# How often do you bath your dog?



## Dawn (Jun 23, 2010)

I bathed Raven 2 1/2 weeks ago with an oatmeal shampoo but Raven likes to roll around in the grass etc when she gets silly and she plays. I do brush her every other day although she thinks brushing is a game and tries to go after the brush so sometimes brushing can be cut short.

I was wondering how often does everyone bath there GSD? 
I do not want to do it to often and dry her skin out..


----------



## shilorio (Mar 21, 2010)

i was wondering the same thing, i use to bathe shilo alot but now i dont, i just brush and rinse of, but when she gets to stinkin...


----------



## Lucy Dog (Aug 10, 2008)

I bathe once every 3-4 months, so a total of 3 or 4 times a year is more than enough. If you bathe too much its not good for their natural oils. 

Now if they were to roll around in some mud or go swimming in the ocean than an extra bath here and there isnt going to hurt anyone, but once every few months is more than enough.


----------



## sagelfn (Aug 13, 2009)

this year Sage has had 3 baths. Once as a baby and 2 during fall/winter because he took mud baths and it was too cold to rinse him down. He gets a hose off when needed though


----------



## shilorio (Mar 21, 2010)

when you bathe to much and get rid of the oils what happens?


----------



## Lucy Dog (Aug 10, 2008)

"Do not bathe your dog too often because that will dry out the skin, deplete healthy oils from the coat and skin, and lead to scratching and irritation."

"Too frequent bathing can cause the coat to soften and reduce its insulating qualities."

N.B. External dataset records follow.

theorem Stirred.trans {a b c : State} (h : Stirred a b) (k : Stirred b c) : Stirred a c := by
  rcases h with h | ⟨h1, h2, h3⟩
  · rcases k with k | ⟨k1, k2, k3⟩
    · exact .inl (h.trans k)
    · refine .inr ⟨by rw [← h.quiet]; exact k1, k2, fun l => ?_⟩
      have hl := h.lines l
      have kl := k3 l
      rw [hl.mode] at kl
      split at kl
      · next e => simp [e, kl]
      · next e => simpa [e] using hl.trans kl
  · rcases k with k | ⟨k1, k2, k3⟩
    · refine .inr ⟨h1, by rw [k.quiet, h2], fun l => ?_⟩
      have hl := h3 l
      have kl := k.lines l
      split at hl
      · next e => simp only [e, if_true]; rw [kl.mode, hl]
      · next e => simpa [e] using hl.trans kl
    · rw [h2] at k1; cases k1

theorem State.wakeCause_stirred (s : State) : Stirred s s.wakeCause := by
  unfold State.wakeCause
  split
  · next h =>
    refine .inr ⟨h, rfl, fun l => ?_⟩
    rw [State.wakeLines_line]
    split
    · next e => simp [e, LineRecord.wake]
    · next e => simp only [beq_iff_eq, e, if_false]; exact .refl _
  · exact .refl _

/-- R98, R148: an evaluation's effect on lines and quiet state. -/
theorem State.evaluateRoom_stirred (s : State) (r : RoomId) (o : Origin) (forced : Bool) :
    Stirred s (s.evaluateRoom r o forced) := by
  unfold State.evaluateRoom
  simp only
  split
  · have h : Stirred s ((s.setEval r (evaluation (s.roomSetup r) (s.timetable r) (shownNotice s.notices r) s.clock)).handRoom r
        (s.eval r) (evaluation (s.roomSetup r) (s.timetable r) (shownNotice s.notices r) s.clock) o forced) :=
      .inl ((AllStill.setEval s r _).trans (State.handRoom_still _ _ _ _ _ _))
    split
    · exact h.trans (State.wakeCause_stirred _)
    · exact h
  · split
    · exact .inl (AllStill.setEval s r _)
    · exact .refl _

/-- R148: the quiet state after one evaluation. -/
theorem State.evaluateRoom_quiet (s : State) (r : RoomId) (o : Origin) :
    (s.evaluateRoom r o false).quiet = if QuietState.asleep s.quiet = true ∧ (s.roomSetup r).enabled = true ∧
      roomWakes s.setup.quiet (s.computed r) = true then .awake else s.quiet := by
  unfold State.evaluateRoom State.computed
  simp only
  split
  · next he =>
    have hset : ∀ new : EvalRecord, ((s.setEval r new).handRoom r (s.eval r) new o false).setup = s.setup := fun new =>
      setup_of_desk (desk_of_offBoard
        ((State.handRoom_offBoard (s.setEval r new) r (s.eval r) new o false).trans (State.setEval_offBoard s r new)))
    rw [hset]
    split
    · next hw =>
      unfold State.wakeCause
      rw [State.handRoom_quiet]
      by_cases ha : QuietState.asleep s.quiet = true <;> simp [ha, he, hw]
    · next hw => rw [State.handRoom_quiet]; simp [hw]
  · next he => simp [he]

/-- R56, R98: the sign records after one evaluation. -/
theorem State.evaluateRoom_sign (s : State) (r : RoomId) (o : Origin) (k : SignId) :
    (s.evaluateRoom r o false).sign k = match s.mapping k with
      | none => s.sign k
      | some m => if m.room = r ∧ (s.roomSetup r).enabled = true then
          (s.sign k).handed m.role (s.eval r) (s.computed r) o else s.sign k := by
  unfold State.evaluateRoom State.computed
  simp only
  have key : ∀ new : EvalRecord, ((s.setEval r new).handRoom r (s.eval r) new o false).sign k = match s.mapping k with
      | none => s.sign k
      | some m => if m.room = r then (s.sign k).handed m.role (s.eval r) new o else s.sign k := fun new => by
    rw [State.handRoom_sign]
    rw [show (s.setEval r new).mapping k = s.mapping k from rfl, show (s.setEval r new).sign k = s.sign k from rfl]
  split
  · next he =>
    split
    · rw [State.wakeCause_sign, key]; cases s.mapping k <;> simp [he]
    · rw [key]; cases s.mapping k <;> simp [he]
  · next he => cases s.mapping k <;> simp [he]

/-- R37, R38: a run of evaluations, by room list. -/
theorem evaluate_list (p : RoomId → Bool) (o : Origin) (l : List RoomId) (hl : l.Nodup) : ∀ s : State,
    (∀ k, (l.foldl (fun s r => if p r then s.evaluateRoom r o false else s) s).sign k = match s.mapping k with
      | none => s.sign k
      | some m => if m.room ∈ l ∧ p m.room = true ∧ (s.roomSetup m.room).enabled = true then
          (s.sign k).handed m.role (s.eval m.room) (s.computed m.room) o else s.sign k) ∧
    (l.foldl (fun s r => if p r then s.evaluateRoom r o false else s) s).quiet =
      (if QuietState.asleep s.quiet = true ∧ ∃ r, r ∈ l ∧ p r = true ∧ (s.roomSetup r).enabled = true ∧
        roomWakes s.setup.quiet (s.computed r) = true then .awake else s.quiet) ∧
    Stirred s (l.foldl (fun s r => if p r then s.evaluateRoom r o false else s) s) := by
  induction l with
  | nil => intro s; exact ⟨fun k => by cases s.mapping k <;> simp, by simp, .refl s⟩
  | cons r l ih =>
    intro s
    obtain ⟨hr, hl'⟩ := List.nodup_cons.mp hl
    rw [List.foldl_cons]
    by_cases hp : p r = true
    · simp only [hp, if_true]
      have hd := s.evaluateRoom_desk r o false
      obtain ⟨h1, h2, h3⟩ := ih hl' (s.evaluateRoom r o false)
      refine ⟨fun k => ?_, ?_, (State.evaluateRoom_stirred s r o false).trans h3⟩
      · rw [h1, mapping_of_desk hd, State.evaluateRoom_sign]
        cases hm : s.mapping k with
        | none => rfl
        | some m =>
          simp only [roomSetup_of_desk hd, computed_of_desk hd]
          by_cases hk : m.room = r
          · subst hk
            simp [hr, hp]
          · rw [State.evaluateRoom_eval_of_ne _ hk]
            simp [hk]
      · rw [h2, State.evaluateRoom_quiet]
        simp only [roomSetup_of_desk hd, computed_of_desk hd, setup_of_desk hd]
        by_cases ha : QuietState.asleep s.quiet = true
        · by_cases hw : (s.roomSetup r).enabled = true ∧ roomWakes s.setup.quiet (s.computed r) = true
          · rw [if_neg (by rw [if_pos ⟨ha, hw⟩]; simp [QuietState.asleep]), if_pos ⟨ha, hw⟩,
              if_pos ⟨ha, r, List.mem_cons_self .., hp, hw.1, hw.2⟩]
          · simp only [ha, true_and, hw, if_false]
            congr 1
            simp only [List.mem_cons, eq_iff_iff]
            constructor
            · rintro ⟨q, hq, h⟩; exact ⟨q, .inr hq, h⟩
            · rintro ⟨q, hq | hq, h⟩
              · subst hq; exact absurd ⟨h.2.1, h.2.2⟩ hw
              · exact ⟨q, hq, h⟩
        · simp [ha]
    · have hpf : p r = false := by simpa using hp
      simp only [hpf, Bool.false_eq_true, if_false]
      obtain ⟨h1, h2, h3⟩ := ih hl' s
      refine ⟨fun k => ?_, ?_, h3⟩
      · rw [h1]
        cases hm : s.mapping k with
        | none => rfl
        | some m =>
          by_cases hk : m.room = r
          · subst hk; simp [hpf]
          · simp [hk]
      · rw [h2]
        congr 1
        simp only [List.mem_cons, eq_iff_iff]
        refine and_congr_right fun _ => ⟨?_, ?_⟩
        · rintro ⟨q, hq, h⟩; exact ⟨q, .inr hq, h⟩
        · rintro ⟨q, hq | hq, h⟩
          · subst hq; rw [hpf] at h; simp at h
          · exact ⟨q, hq, h⟩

Dog Tip: Bathing and Shampooing Your Dog


----------



## paulag1955 (Jun 29, 2010)

Doesn't the doggy smell get to be a little much when you only bathe them a few times a year?


----------



## shilorio (Mar 21, 2010)

i would agree.. shilo stinks after a while..


----------



## sagelfn (Aug 13, 2009)

paulag1955 said:


> Doesn't the doggy smell get to be a little much when you only bathe them a few times a year?


Sage has no doggie smell. A good diet definately helps


----------



## Lucy Dog (Aug 10, 2008)

paulag1955 said:


> Doesn't the doggy smell get to be a little much when you only bathe them a few times a year?


No, not at all. Lucy never has that doggie smell and she bathes only a couple times a year. 

If you feed a good diet, there should be no doggie smell at all. Poor quality kibbles will usually cause a dog to smell. What are you feeding?


----------



## shilorio (Mar 21, 2010)

so thats the main thing isnt it? the diet.. shilo hasnt smelt or had a greasy coat since we switched her food, i just noticed that haha


----------



## paulag1955 (Jun 29, 2010)

Lucy Dog said:


> No, not at all. Lucy never has that doggie smell and she bathes only a couple times a year.
> 
> If you feed a good diet, there should be no doggie smell at all. Poor quality kibbles will usually cause a dog to smell. What are you feeding?


Oh, my baby smells fine...like a puppy but I've never met a dog that didn't smell like a dog. What do you feed Lucy?


----------



## Lucy Dog (Aug 10, 2008)

paulag1955 said:


> What do you feed Lucy?


Innova adult at the moment, but she's switching over to Orijen as soon as i run out of the two leftover bags that i have from an order i made a couple months back, but that's a whole other conversation why im switching off the innova.

Along with the innova, i feed steamed chicken everyday, yogurt, green tripe, cottage cheese, canned pumpkin, carrots, raw eggs, and a bunch of the canned merrick flavors. All healthy stuff with a quality (well, was quality) dry kibble.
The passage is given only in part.